Every line of the records below from the line with "vecFrame : ∀" up to and including the line with "its byte. -/" must be reproduced exactly, and no line outside that range.
*** Input ***
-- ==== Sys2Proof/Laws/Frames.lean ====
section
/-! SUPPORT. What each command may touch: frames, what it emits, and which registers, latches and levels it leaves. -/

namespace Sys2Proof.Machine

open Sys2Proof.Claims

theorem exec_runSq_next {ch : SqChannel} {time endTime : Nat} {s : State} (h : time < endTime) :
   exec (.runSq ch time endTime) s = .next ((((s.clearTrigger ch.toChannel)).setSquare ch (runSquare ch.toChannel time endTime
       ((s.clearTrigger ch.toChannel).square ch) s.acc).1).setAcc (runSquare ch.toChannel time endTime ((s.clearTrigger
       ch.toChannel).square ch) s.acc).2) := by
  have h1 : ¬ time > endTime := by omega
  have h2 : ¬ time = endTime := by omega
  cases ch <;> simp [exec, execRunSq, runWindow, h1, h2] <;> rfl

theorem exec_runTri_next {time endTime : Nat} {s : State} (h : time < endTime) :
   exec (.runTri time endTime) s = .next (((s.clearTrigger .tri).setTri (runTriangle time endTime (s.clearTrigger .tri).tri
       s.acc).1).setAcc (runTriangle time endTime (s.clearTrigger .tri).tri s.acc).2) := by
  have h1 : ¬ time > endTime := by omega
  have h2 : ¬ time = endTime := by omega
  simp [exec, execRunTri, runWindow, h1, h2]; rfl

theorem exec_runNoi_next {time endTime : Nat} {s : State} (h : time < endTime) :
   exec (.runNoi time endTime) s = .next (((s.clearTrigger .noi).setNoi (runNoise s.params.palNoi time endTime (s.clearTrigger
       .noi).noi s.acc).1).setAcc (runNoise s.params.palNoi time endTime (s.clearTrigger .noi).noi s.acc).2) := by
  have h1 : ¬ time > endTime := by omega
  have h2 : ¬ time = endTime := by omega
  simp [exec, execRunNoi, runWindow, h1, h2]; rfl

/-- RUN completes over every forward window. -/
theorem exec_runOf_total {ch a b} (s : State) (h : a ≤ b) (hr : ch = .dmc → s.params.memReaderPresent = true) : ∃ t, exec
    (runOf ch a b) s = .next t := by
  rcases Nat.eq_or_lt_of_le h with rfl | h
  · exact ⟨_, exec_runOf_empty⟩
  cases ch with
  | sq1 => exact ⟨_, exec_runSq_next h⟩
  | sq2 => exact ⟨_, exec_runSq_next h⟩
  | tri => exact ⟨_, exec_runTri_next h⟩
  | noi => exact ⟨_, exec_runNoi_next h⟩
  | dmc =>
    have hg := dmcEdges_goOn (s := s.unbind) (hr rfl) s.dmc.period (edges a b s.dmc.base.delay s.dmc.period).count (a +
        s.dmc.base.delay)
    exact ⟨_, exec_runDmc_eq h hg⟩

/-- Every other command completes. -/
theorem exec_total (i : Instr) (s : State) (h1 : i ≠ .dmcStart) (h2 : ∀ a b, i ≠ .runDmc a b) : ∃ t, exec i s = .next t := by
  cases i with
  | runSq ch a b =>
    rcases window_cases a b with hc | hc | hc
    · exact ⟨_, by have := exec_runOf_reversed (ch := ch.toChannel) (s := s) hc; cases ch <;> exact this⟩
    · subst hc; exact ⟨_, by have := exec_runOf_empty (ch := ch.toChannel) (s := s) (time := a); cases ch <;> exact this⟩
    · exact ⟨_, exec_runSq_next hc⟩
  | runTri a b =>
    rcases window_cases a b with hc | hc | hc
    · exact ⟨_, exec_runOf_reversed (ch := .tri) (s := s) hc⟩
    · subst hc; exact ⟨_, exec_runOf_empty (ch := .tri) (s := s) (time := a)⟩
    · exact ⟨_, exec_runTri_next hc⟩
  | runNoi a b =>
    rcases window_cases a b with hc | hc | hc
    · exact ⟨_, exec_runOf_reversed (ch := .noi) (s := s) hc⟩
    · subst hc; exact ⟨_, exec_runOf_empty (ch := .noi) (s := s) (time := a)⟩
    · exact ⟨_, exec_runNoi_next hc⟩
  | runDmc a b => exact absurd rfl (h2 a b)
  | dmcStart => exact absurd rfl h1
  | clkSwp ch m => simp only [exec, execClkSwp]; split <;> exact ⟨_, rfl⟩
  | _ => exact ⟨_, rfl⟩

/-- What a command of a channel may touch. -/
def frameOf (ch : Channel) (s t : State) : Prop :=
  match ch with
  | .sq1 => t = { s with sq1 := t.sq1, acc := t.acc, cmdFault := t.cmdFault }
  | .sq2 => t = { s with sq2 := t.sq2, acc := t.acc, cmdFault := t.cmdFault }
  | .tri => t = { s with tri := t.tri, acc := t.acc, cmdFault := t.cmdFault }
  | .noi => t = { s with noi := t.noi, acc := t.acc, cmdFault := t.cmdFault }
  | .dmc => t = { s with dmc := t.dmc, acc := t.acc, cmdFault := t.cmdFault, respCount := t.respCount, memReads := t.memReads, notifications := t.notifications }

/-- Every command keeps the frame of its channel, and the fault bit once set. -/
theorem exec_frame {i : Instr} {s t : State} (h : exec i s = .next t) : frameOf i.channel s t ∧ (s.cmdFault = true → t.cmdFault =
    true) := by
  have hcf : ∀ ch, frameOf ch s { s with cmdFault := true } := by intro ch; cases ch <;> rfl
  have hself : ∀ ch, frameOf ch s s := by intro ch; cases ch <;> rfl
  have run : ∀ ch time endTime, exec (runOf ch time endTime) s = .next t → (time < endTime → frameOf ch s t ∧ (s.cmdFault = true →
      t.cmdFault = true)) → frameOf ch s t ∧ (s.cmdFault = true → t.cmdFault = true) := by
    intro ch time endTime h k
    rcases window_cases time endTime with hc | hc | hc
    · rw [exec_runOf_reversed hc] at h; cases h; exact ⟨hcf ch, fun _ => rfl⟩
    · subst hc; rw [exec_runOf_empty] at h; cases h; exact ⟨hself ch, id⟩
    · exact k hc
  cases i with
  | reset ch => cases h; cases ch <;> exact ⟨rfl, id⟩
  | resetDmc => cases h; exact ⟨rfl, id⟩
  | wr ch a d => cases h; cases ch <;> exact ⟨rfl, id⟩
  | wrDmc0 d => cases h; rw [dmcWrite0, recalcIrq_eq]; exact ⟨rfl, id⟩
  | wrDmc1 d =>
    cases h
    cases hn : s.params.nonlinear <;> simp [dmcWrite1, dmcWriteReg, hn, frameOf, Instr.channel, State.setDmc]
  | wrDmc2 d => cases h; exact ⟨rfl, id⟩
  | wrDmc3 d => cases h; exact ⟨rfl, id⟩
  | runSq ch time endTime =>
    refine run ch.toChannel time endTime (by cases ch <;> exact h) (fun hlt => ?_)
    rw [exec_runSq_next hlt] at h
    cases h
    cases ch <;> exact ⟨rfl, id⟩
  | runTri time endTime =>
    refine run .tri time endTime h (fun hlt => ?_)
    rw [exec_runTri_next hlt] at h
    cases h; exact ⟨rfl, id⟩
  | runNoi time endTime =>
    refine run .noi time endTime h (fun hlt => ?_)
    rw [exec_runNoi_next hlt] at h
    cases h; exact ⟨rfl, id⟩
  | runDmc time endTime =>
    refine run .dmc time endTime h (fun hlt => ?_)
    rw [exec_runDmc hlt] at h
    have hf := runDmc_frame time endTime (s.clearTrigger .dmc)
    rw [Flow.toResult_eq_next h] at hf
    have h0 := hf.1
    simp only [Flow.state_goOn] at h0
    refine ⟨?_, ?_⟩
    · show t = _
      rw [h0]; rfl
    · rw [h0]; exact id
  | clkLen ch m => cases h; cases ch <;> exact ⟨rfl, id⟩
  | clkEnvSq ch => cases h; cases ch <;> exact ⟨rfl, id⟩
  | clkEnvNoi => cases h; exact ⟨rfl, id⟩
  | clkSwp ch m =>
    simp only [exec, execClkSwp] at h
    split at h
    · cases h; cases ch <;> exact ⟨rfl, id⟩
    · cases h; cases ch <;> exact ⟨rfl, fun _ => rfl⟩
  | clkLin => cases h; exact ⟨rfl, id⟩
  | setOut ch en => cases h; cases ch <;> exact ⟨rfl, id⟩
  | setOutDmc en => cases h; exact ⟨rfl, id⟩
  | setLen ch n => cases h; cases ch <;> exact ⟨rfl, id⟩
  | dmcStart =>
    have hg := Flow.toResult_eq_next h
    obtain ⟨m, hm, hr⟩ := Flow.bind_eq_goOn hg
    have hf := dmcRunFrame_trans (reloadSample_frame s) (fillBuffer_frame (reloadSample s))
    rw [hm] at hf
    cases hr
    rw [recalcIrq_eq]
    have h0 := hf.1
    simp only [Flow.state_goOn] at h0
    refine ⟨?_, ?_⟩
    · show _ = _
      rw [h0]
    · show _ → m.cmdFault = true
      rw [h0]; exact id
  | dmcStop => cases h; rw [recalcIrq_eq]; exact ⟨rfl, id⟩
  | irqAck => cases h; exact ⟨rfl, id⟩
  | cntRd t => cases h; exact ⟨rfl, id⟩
*** End of Input ***
*** Input ***
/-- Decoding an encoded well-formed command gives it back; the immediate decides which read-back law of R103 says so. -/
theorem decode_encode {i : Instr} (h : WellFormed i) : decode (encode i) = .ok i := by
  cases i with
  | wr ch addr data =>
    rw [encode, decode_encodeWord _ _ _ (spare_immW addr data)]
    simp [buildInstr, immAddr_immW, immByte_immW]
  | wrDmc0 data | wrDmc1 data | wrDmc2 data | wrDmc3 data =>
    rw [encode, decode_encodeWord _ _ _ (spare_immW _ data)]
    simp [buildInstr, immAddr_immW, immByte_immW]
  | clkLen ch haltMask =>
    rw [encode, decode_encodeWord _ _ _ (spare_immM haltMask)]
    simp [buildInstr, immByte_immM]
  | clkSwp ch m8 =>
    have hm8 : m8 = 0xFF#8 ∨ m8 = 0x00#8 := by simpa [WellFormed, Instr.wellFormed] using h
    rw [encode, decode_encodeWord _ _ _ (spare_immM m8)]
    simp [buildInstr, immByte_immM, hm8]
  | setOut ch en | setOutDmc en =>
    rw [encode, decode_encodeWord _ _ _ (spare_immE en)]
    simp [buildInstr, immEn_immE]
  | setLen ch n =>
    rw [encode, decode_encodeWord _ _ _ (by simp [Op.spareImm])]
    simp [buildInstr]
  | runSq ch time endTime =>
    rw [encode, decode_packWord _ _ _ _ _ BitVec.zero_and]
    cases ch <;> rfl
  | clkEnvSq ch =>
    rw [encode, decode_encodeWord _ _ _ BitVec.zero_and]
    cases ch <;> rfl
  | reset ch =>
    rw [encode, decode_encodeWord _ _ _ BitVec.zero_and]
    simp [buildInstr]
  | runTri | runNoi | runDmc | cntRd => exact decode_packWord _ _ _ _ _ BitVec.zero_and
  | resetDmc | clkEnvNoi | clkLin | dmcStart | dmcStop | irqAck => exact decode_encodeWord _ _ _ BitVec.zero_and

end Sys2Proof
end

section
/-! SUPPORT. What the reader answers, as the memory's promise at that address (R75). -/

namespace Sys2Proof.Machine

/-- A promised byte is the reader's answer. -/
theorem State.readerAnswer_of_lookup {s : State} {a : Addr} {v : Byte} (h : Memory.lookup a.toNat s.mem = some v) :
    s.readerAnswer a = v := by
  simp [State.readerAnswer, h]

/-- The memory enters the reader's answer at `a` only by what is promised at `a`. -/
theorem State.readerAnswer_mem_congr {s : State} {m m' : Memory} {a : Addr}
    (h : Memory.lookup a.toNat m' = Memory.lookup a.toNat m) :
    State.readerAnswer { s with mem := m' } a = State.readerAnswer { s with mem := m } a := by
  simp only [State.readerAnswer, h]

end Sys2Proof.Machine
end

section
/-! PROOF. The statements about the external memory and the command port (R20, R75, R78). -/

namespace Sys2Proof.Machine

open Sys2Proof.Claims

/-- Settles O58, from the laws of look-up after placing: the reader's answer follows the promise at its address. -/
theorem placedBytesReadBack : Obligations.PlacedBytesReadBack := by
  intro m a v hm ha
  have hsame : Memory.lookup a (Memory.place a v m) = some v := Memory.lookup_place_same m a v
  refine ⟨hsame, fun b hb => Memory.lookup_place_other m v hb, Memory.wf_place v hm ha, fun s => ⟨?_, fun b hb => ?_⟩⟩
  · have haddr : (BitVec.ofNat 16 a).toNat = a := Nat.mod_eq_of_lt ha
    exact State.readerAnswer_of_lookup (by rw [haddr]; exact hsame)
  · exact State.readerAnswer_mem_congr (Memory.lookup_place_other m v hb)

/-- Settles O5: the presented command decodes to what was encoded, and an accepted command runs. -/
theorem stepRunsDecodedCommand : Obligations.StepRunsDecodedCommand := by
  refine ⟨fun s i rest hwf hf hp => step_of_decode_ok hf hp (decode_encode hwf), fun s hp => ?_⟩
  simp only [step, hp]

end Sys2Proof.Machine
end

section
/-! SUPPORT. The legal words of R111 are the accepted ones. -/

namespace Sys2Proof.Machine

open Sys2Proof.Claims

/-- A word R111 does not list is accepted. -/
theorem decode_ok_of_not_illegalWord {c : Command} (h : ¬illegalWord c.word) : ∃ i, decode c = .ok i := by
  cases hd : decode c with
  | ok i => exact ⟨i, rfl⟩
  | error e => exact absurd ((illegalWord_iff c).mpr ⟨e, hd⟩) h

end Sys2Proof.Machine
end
*** End of Input ***
*** Input ***
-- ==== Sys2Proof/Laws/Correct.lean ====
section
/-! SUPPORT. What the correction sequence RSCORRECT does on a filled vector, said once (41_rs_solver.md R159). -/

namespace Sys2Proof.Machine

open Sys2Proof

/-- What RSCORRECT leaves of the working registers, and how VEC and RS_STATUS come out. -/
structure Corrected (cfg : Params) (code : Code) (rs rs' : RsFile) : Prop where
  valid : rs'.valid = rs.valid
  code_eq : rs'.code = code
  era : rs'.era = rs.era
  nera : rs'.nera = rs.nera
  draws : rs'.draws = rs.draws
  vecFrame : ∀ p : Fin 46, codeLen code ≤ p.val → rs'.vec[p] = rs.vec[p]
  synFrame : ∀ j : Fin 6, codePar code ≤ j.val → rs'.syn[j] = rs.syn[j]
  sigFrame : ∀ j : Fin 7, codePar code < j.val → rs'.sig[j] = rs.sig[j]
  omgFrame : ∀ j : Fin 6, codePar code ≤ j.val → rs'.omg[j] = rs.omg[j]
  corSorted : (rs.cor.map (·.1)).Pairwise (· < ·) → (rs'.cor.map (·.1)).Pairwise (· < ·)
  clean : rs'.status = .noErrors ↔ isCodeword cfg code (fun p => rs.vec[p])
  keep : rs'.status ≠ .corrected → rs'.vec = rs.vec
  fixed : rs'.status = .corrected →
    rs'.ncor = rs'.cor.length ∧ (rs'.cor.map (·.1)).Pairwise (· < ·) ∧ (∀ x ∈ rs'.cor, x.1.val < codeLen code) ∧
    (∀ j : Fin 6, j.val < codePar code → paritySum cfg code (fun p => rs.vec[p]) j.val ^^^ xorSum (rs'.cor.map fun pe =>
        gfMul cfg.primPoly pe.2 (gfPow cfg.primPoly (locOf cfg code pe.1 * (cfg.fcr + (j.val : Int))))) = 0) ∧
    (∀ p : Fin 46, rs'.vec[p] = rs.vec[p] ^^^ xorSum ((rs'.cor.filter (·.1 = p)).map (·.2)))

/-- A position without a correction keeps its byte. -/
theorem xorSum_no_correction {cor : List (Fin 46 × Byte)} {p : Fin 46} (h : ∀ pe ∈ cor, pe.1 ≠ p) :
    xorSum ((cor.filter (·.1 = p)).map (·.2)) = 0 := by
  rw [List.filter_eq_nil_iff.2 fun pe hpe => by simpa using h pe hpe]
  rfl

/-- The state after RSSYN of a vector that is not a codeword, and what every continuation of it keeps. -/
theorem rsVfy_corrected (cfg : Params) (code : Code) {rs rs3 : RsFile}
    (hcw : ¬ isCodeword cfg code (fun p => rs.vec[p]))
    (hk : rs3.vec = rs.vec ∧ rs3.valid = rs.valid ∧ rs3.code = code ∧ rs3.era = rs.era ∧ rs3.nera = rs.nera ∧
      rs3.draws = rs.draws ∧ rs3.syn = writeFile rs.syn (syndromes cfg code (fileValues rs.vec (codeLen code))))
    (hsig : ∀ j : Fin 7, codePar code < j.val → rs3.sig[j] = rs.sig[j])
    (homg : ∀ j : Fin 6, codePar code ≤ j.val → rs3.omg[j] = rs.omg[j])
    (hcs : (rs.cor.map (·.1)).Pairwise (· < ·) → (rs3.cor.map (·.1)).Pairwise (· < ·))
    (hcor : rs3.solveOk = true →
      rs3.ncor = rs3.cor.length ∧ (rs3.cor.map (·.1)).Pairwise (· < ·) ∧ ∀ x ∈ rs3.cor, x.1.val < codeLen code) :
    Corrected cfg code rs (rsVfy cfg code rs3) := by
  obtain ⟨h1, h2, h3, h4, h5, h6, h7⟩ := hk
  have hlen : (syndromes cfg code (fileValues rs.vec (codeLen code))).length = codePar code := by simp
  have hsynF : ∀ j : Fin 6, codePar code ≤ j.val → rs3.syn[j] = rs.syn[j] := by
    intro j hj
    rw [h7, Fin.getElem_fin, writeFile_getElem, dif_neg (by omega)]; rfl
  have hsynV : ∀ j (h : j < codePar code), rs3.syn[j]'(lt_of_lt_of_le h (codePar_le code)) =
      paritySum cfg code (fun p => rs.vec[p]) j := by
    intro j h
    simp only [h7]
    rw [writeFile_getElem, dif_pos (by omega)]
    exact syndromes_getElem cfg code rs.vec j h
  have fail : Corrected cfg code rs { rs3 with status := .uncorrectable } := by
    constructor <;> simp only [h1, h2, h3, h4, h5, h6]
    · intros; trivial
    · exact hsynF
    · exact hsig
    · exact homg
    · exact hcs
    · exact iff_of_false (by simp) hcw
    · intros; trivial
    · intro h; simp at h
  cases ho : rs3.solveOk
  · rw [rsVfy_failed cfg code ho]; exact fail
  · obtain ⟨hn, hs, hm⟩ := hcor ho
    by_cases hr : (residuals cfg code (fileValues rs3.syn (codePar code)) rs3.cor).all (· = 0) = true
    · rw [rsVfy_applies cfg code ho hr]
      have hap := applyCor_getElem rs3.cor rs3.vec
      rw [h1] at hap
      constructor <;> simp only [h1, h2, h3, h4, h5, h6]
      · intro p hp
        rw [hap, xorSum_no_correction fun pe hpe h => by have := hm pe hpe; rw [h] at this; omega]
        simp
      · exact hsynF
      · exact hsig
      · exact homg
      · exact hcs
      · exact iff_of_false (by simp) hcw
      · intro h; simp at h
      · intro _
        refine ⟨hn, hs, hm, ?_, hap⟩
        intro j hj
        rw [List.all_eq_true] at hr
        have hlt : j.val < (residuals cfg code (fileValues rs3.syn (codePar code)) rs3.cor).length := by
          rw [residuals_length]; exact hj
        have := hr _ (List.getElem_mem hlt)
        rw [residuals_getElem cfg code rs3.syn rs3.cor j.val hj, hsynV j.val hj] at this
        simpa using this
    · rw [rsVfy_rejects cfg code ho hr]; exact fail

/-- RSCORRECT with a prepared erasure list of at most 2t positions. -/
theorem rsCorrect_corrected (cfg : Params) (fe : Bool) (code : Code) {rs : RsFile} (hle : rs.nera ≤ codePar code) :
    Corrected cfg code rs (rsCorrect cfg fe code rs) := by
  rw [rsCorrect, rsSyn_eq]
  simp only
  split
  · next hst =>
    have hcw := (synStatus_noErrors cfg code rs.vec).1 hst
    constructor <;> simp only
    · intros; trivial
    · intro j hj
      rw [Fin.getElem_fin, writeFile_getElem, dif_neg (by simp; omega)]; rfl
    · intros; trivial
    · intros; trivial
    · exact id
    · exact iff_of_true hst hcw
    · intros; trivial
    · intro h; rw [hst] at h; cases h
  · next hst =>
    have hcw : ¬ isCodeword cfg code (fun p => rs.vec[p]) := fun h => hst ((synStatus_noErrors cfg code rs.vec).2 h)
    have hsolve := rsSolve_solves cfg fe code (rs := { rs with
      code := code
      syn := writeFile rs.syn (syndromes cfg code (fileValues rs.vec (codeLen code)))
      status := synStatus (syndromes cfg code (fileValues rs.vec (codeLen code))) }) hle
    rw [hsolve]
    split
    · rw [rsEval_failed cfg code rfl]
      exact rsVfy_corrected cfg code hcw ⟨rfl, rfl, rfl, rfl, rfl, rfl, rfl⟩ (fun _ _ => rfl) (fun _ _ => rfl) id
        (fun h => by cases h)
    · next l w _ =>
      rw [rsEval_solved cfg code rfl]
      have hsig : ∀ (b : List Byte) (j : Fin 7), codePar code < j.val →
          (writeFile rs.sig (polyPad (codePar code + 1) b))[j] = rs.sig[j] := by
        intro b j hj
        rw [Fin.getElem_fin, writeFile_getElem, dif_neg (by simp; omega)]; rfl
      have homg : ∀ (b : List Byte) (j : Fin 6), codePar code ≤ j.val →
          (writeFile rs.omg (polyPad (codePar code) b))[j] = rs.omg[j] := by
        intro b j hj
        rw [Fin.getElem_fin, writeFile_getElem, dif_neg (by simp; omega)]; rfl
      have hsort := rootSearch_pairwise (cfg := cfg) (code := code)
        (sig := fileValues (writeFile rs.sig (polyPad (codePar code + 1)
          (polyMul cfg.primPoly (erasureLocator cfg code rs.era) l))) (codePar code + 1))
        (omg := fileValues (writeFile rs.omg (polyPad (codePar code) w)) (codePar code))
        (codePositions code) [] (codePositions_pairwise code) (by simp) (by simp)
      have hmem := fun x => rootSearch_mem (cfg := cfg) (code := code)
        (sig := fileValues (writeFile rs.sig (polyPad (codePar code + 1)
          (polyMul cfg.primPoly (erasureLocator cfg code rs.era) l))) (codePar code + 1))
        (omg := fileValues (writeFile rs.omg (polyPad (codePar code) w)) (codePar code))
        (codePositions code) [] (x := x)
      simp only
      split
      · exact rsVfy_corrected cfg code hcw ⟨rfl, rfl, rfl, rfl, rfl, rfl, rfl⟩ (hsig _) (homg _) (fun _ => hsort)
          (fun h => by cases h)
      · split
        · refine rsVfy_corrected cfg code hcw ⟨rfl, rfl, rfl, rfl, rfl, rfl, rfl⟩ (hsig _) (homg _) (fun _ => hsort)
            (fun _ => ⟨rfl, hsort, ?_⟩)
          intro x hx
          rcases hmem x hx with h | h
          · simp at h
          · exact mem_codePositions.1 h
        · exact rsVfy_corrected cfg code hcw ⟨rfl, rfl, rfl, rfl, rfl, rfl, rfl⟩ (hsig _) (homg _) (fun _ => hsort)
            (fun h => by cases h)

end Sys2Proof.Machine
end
*** End of Input ***
**The answer**
  vecFrame : ∀ p : Fin 46, codeLen code ≤ p.val → rs'.vec[p] = rs.vec[p]
  synFrame : ∀ j : Fin 6, codePar code ≤ j.val → rs'.syn[j] = rs.syn[j]
  sigFrame : ∀ j : Fin 7, codePar code < j.val → rs'.sig[j] = rs.sig[j]
  omgFrame : ∀ j : Fin 6, codePar code ≤ j.val → rs'.omg[j] = rs.omg[j]
  corSorted : (rs.cor.map (·.1)).Pairwise (· < ·) → (rs'.cor.map (·.1)).Pairwise (· < ·)
  clean : rs'.status = .noErrors ↔ isCodeword cfg code (fun p => rs.vec[p])
  keep : rs'.status ≠ .corrected → rs'.vec = rs.vec
  fixed : rs'.status = .corrected →
    rs'.ncor = rs'.cor.length ∧ (rs'.cor.map (·.1)).Pairwise (· < ·) ∧ (∀ x ∈ rs'.cor, x.1.val < codeLen code) ∧
    (∀ j : Fin 6, j.val < codePar code → paritySum cfg code (fun p => rs.vec[p]) j.val ^^^ xorSum (rs'.cor.map fun pe =>
        gfMul cfg.primPoly pe.2 (gfPow cfg.primPoly (locOf cfg code pe.1 * (cfg.fcr + (j.val : Int))))) = 0) ∧
    (∀ p : Fin 46, rs'.vec[p] = rs.vec[p] ^^^ xorSum ((rs'.cor.filter (·.1 = p)).map (·.2)))

/-- A position without a correction keeps its byte. -/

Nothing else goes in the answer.